Однако до конца 2016 года политика КПК была сосредоточена на создании принудительного потенциала посредством технологической и человеческой слежки; содержание под стражей и перевоспитание оставалось целенаправленным и избирательным.
Первой характеристикой новой стратегии является переход от индивидуальных к коллективным репрессиям
В 2017–2018 годах КПК предприняла шаги, которые отличали ее стратегию внутренней безопасности в Синьцзяне от прошлых подходов в других районах страны (включая районы с преобладанием ханьцев и регионы меньшинств, такие как Тибетский автономный район). Первой характеристикой новой стратегии является переход от индивидуальных к коллективным репрессиям. В феврале 2017 года Чэнь Цюаньго посетил симпозиум Центральной комиссии национальной безопасности в Пекине. Вскоре после этого представители СУАР провели ряд массовых митингов по вопросам безопасности по всему региону, и региональное министерство юстиции распорядилось создать центры «концентрированного преобразования через образование».
В марте новые региональные «Правила деэкстремизации» призвали к трансформации через образование с помощью как индивидуальных, так и централизованных мер. В течение следующих нескольких месяцев власти СУАР начали применять принудительное содержание под стражей и перевоспитание в массовом порядке; они также начали обсуждать основанную на перевоспитании пятилетнюю стратегию, направленную на обеспечение стабильности в регионе.

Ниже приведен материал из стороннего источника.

-- ==== Sys2Proof/Machine/LmfPath.lean ====
section
/-! DEFINITION. The LMFs' endpoints (R32, R110, R193, R437, R439). -/

set_option Elab.async false

namespace Sys2Proof.Machine

/-! ### Classes, tags and the priority bound (R19, R32, R193) -/

/-- Bytes of the priority class may cross an upstream link now: within 16 KB a microframe, with a tag of the class's pool (R19, R32). -/
def prioGo (s : State) (u : US) (n : Nat) : Bool := tagFree s 0 none && decide ((linkOf s (usPort u)).prioUsed + n ≤ 16384)

/-- Bytes of the priority class charged to an upstream link (R32). -/
def prioCharge (u : US) (n : Nat) (s : State) : State := modLink (usPort u) (fun l => { l with prioUsed := l.prioUsed + n }) s

/-- A bulk IN transfer in packets, ended by a short or a zero-length one (R110, R437). -/
def lmfPackets (u : US) (data : List Byte) (s : State) : State :=
  let m := lmfBulkMps s u
  let ps := chunks m data
  let s1 := ps.foldl (fun s p => emit (.bulkIn u p) s) s
  if data.length % m = 0 then emit (.bulkIn u []) s1 else s1

/-! ### Endpoints (R437, R439) -/

/-- An LMF's transport state replaced. -/
def setLmf (u : US) (l : Lmf) (m : Mbx) : Mbx := { m with lmf := m.lmf.set u.idx l }

/-- LMF_CMD0_SUBMIT (R32, R437): a command in whole slots to CMD0, or STALL; what passes the priority class's bound waits. -/
def execLmfCmd0Submit (u : US) (wLength : Nat) (data : List Byte) (s : State) : Res :=
  let s := dueTick (fresh s)
  if !lmfUp s u then .next s
  else if wLength = 0 ∨ wLength % 64 ≠ 0 ∨ wLength > 1024 then .next (emit (.stall u) s)
  else if !prioGo s u wLength then .next (emit (.nak u) s)
  else
    let x := cmd0Append (.lmf u) (slice data 0 wLength) s.mbx
    .next (if x.2 then { (emit (.control u []) (prioCharge u wLength s)) with mbx := x.1 } else emit (.stall u) s)

/-- The waiting CPL0 entries of an LMF that fit whole into the room left, oldest first (R437). -/
def takeCpl0 (u : US) (m : Mbx) : Nat → List Cpl0Slot → List Byte × Nat
  | _, [] => ([], 0)
  | room, e :: t =>
    if Transport.lmf u ∉ e.waits then takeCpl0 u m room t
    else if 64 * e.slots > room then ([], 0)
    else
      let x := takeCpl0 u m (room - 64 * e.slots) t
      (readSlots m.rings[(8 : Fin 16)] m.mem e.idx e.slots ++ x.1, if x.2 = 0 then e.idx + e.slots + 65536 else x.2)

/-- LMF_CPL0_FETCH (R32, R437): whole CPL0 entries of this LMF, consumed as they are returned. -/
def execLmfCpl0Fetch (u : US) (wLength : Nat) (s : State) : Res :=
  let s := dueTick (fresh s)
  if !lmfUp s u then .next s
  else if wLength < 64 ∨ wLength > 1024 ∨ wLength % 64 ≠ 0 then .next (emit (.stall u) s)
  else match oldestCpl0 (.lmf u) s.mbx with
    | none => .next (emit (.control u []) s)
    | some (_, e) =>
      if 64 * e.slots > wLength then .next (emit (.stall u) s)
      else
        let x := takeCpl0 u s.mbx wLength s.mbx.cpl0
        if !prioGo s u x.1.length then .next (emit (.nak u) s)
        else .next { (emit (.control u x.1) (prioCharge u x.1.length s)) with
          mbx := flushCpl s.now 0 (cpl0Consume (.lmf u) (x.2 % 65536) s.mbx) }

/-- LMF_RING_STATUS (R437): the indices and loss counts; reading clears the counts and the three flags. -/
def execLmfRingStatus (u : US) (s : State) : Res :=
  let s := dueTick (fresh s)
  if !lmfUp s u then .next s
  else
    let m := s.mbx
    let c := m.rings[cmdRing (lmfPair u)]
    let p := m.rings[cplRing (lmfPair u)]
    let l := m.lmf[u.idx]
    let d := le 2 c.head ++ le 2 c.tail ++ le 2 p.head ++ le 2 p.tail ++ le 2 m.cpl0Idx[viaIdx (.lmf u)] ++ le 2 0 ++
      le 2 l.merged ++ le 2 l.freed
    .next { (emit (.control u d) s) with
      mbx := setLmf u { l with merged := 0, freed := 0, evLost := false, cpl0Lost := false, restarted := false } m }

/-- LMF_RING_RESET (R437, R438): a ring reset on its own pair. -/
def execLmfRingReset (u : US) (s : State) : Res :=
  let s := dueTick (fresh s)
  if !lmfUp s u then .next s
  else .next { (emit (.control u []) s) with mbx := ringReset s.now [] (lmfPair u) s.mbx }

/-- LMF_BULK_OUT (R110, R437): one packet of a bulk OUT transfer, accepted while the command ring has room for it beside the slots
already received; at the transfer's end TAIL advances once. -/
def execLmfBulkOut (u : US) (packet : List Byte) (last : Bool) (s : State) : Res :=
  let s := dueTick (fresh s)
  if !lmfUp s u then .next s
  else
    let l := s.mbx.lmf[u.idx]
    let all := l.rx ++ packet
    if packet.length > lmfBulkMps s u then .next s
    else if (all.length + 63) / 64 > ringFree s.mbx.rings[cmdRing (lmfPair u)] || !tagFree s 3 none then .next (emit (.nak u) s)
    else if last then
      .next { (emit (.ack u) s) with mbx := setLmf u { l with rx := [] } (ringAppend (lmfPair u) all s.mbx) }
    else .next { (emit (.ack u) s) with mbx := setLmf u { l with rx := all } s.mbx }

/-- LMF_BULK_IN (R437): whole completion entries, each consumed as it is sent, to the last entry ready; NAK while none is. -/
def execLmfBulkIn (u : US) (s : State) : Res :=
  let s := dueTick (fresh s)
  if !lmfUp s u then .next s
  else
    let r := cplRing (lmfPair u)
    let g := s.mbx.rings[r]
    if ringCount g = 0 || !tagFree s 3 none then .next (emit (.nak u) s)
    else
      .next { (lmfPackets u (readSlots g s.mbx.mem g.head (ringCount g)) s) with
        mbx := headWrite s.now r g.tail s.mbx }

/-- The LMF's 8-byte report (R437). -/
def lmfReport (s : State) (u : US) : List Byte :=
  let m := s.mbx
  let p := m.rings[cplRing (lmfPair u)]
  let l := m.lmf[u.idx]
  le 2 (countEntries p m.mem 1024 p.head (ringCount p)) ++
  le 2 (m.cpl0.filter (fun e => decide (Transport.lmf u ∈ e.waits))).length ++
  le 2 (ringFree m.rings[cmdRing (lmfPair u)]) ++
  le 1 (b2n l.evLost + 2 * b2n l.cpl0Lost + 4 * b2n l.restarted) ++ [0]

/-- LMF_INTERRUPT_REPORT (R437): the report, at most once per microframe and only when a field has changed. -/
def execLmfInterruptReport (u : US) (s : State) : Res :=
  let s := dueTick (fresh s)
  if !lmfUp s u then .next s
  else
    let l := s.mbx.lmf[u.idx]
    let d := lmfReport s u
    if d = l.lastReport || l.reportAt == some (s.now / 125000) || !tagFree s 2 none then .next (emit (.nak u) s)
    else
      .next { (emit (.report u d) s) with
        mbx := setLmf u { l with lastReport := d, reportAt := some (s.now / 125000) } s.mbx }

/-- LMF_SET_CONFIGURATION (R439): after an upstream reset, the host's next configuration resets the LMF's rings. -/
def execLmfSetConfiguration (u : US) (s : State) : Res :=
  let s := dueTick (fresh s)
  if !lmfUp s u then .next s
  else
    let l := s.mbx.lmf[u.idx]
    let m := setLmf u { l with configured := true, resetDue := false, rx := [] } s.mbx
    .next { (emit (.control u []) s) with mbx := if l.resetDue then ringReset s.now [] (lmfPair u) m else m }

end Sys2Proof.Machine
end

Эти шаги на практике означали создание широкомасштабной внесудебной системы содержания под стражей и интернирования, направленной на массовое воспитание и политико-идеологическое перевоспитание. По оценкам правозащитных групп, 30 процентов уйгурского населения южного Синьцзяна были задержаны для перевоспитания, так же как и меньшее количество представителей казахского и кыргызского меньшинств в регионе. Хотя точные масштабы тюремного заключения неизвестны, Адриан Зенц и Риан Тум приводят данные около 1,5 млн. человек, от 5 до 10 процентов уйгурского населения Китая; по оценкам правительства США, с течением времени они варьировались от 800 000 до 3 млн. человек. В опубликованном письме послу США в Китае Терри Бранстаду в начале 2018 года двухпартийные председатели Исполнительной комиссии Конгресса США по Китаю назвали события в Синьцзяне «крупнейшим массовым заключением этнического меньшинства в мире сегодня». Таким образом, КПК перешла с выборочных репрессий (нацеленных на людей из-за того, что они делают) в сторону коллективных репрессий (нацеленных на людей из-за того «кто они, где они живут и к какой группе идентичности они принадлежат»).
Вторая заметная особенность подхода КПК к внутренней безопасности в Синьцзяне в 2017–2018 годах – это акцент на идеологическом и политическом перевоспитании. Программы перевоспитания в Синьцзяне в значительной степени направлены на ограничение религиозной практики и ее подчинению дисциплине КПК. Большая часть учебных программ в местах содержания под стражей – это патриотическое воспитание, направленное на привитие этнического единства и националистической лояльности по отношению к КПК путем замены уйгурского языка на китайский (который официально называют «общим языком страны») и замена привычек мусульманской религиозной практики светской культурой. В перевоспитании также делается сильный акцент на идеологической обработке против «трех сил зла», поскольку китайское мышление обычно рассматривает их как взаимосвязанные: религиозный экстремизм является коренной причиной как сепаратистских настроений, так и террористической тактики.
Третьим элементом стратегического сдвига КПК является кампания по пресечению передвижения уйгурских граждан Китая как внутри страны, так и за ее пределами, а также оказание давления на уйгурскую диаспору и ее транснациональные социальные и мобилизационные сети. В 2016 году власти СУАР потребовали от жителей сдать свои паспорта в полицию и подать заявление на получение их обратно. Религиозные нормы требуют от граждан совершать паломничества через организованную государством Исламскую ассоциацию Китая. В 2018 году путешественники в Мекку начали носить смарт-карты со своими личными данными и GPS-локатором. Иностранные связи все больше изучаются; лица, которые «поддерживают связи» с любой из 26 стран (например, посещают, имеют семью или часто общаются с людьми за границей), подвергаются проверке.
Официальные лица КПК также оказывают давление на уйгуров, обучающихся или работающих за границей, чтобы они вернулись в Китай – и на различные правительства, чтобы вернуть их. От уйгурских экспатриантов требовалось предоставить подробную личную информацию о тех, кто остался за границей. Подобные меры, по-видимому, являются многоцелевыми: убедить граждан вернуться в Китай для перевоспитания; создать недоверие среди членов диаспоры и тем самым ограничить коллективную мобилизацию; и не поощрять уйгуров обращаться за поддержкой принимающей страны или участвовать в общественной пропаганде. КНР также убедила официальных лиц на Ближнем Востоке и в Юго-Восточной Азии репатриировать уйгуров, которые искали убежище или находились в пути (чаще всего в Турцию); например, репатриация более 100 уйгуров из Таиланда в 2015 году привлекла внимание активистов и СМИ и вызвала протесты в Турции после того, как на всплыли фотографии заключенных в самолете с черными капюшонами на головах.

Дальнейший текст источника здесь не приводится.